Recorded data:
****************

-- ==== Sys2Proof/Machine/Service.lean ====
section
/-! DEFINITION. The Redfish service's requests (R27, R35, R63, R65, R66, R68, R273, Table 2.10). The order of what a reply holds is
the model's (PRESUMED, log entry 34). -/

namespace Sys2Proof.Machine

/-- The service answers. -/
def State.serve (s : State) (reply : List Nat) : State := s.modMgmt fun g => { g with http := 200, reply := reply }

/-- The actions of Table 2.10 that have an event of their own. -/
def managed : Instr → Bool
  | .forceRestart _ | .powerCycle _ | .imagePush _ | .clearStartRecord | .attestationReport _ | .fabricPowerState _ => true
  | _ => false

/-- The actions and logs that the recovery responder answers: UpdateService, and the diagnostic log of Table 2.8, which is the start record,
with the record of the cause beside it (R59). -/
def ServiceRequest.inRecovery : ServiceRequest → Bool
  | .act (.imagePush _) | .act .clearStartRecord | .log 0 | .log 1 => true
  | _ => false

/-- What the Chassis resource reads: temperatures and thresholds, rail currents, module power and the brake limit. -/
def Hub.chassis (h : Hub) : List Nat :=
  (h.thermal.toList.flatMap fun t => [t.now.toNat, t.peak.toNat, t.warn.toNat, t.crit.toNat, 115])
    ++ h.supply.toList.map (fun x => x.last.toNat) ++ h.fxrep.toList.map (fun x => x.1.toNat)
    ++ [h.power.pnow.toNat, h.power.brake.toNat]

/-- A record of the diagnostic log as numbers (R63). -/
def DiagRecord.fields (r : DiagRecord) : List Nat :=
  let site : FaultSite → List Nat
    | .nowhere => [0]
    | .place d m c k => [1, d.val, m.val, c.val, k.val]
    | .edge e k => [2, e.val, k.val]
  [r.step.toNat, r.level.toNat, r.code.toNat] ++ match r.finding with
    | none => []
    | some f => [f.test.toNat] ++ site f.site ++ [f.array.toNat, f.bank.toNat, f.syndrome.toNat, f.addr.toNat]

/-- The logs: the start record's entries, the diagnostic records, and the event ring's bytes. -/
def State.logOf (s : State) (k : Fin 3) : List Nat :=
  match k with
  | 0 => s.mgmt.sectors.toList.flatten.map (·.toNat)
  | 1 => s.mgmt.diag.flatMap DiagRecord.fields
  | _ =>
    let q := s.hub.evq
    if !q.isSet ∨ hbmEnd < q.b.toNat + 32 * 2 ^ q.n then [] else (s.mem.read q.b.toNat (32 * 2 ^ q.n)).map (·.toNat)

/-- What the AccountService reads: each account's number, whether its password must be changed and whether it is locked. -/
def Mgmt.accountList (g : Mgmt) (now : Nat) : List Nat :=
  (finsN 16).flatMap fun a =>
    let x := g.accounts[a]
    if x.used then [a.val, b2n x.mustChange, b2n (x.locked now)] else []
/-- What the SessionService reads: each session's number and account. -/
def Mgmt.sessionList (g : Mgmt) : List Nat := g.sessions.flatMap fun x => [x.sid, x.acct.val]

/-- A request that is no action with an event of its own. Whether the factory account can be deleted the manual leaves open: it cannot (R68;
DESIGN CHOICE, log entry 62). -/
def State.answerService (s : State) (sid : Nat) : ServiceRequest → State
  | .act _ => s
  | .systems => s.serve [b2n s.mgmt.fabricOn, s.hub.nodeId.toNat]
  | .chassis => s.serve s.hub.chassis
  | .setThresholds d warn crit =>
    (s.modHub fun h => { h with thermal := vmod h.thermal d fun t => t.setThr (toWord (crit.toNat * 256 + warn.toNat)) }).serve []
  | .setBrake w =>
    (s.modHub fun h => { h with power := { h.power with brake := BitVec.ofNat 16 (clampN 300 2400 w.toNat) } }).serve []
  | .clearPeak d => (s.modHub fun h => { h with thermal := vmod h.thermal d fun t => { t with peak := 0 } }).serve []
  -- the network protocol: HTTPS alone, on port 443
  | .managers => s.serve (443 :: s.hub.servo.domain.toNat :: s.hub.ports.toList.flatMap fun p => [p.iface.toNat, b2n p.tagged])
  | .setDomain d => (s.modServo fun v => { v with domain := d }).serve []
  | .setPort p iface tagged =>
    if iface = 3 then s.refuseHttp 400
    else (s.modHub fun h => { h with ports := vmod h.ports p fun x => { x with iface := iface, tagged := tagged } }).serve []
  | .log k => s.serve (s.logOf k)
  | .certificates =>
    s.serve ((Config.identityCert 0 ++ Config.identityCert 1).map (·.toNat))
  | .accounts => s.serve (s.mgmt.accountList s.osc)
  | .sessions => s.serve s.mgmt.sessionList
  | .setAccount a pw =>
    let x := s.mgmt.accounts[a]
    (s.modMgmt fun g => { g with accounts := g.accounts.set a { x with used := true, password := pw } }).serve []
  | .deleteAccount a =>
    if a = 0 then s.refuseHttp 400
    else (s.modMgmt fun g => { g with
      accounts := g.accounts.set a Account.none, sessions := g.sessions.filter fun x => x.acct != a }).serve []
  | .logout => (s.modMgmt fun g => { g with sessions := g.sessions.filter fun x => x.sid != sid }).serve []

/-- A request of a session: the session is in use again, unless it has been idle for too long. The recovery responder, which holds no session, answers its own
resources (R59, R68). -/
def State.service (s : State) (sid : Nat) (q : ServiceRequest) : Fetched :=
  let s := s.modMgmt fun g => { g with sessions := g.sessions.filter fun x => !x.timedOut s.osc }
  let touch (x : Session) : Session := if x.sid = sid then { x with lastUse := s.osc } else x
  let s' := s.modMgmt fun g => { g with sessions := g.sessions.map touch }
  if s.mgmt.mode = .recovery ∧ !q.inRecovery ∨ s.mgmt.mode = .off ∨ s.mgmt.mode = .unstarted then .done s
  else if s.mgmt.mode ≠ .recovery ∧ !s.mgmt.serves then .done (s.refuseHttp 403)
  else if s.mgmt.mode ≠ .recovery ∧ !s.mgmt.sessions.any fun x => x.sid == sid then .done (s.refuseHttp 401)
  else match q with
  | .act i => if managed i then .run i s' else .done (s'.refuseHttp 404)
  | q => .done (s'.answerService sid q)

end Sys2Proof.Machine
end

****************

Please give an exact copy of the lines above, beginning with the line containing "-- the network" and running through the line containing "if iface = 3 then s.refuseHttp 400", and of no other lines.

_TASK ANSWER_.
  -- the network protocol: HTTPS alone, on port 443
  | .managers => s.serve (443 :: s.hub.servo.domain.toNat :: s.hub.ports.toList.flatMap fun p => [p.iface.toNat, b2n p.tagged])
  | .setDomain d => (s.modServo fun v => { v with domain := d }).serve []
  | .setPort p iface tagged =>
    if iface = 3 then s.refuseHttp 400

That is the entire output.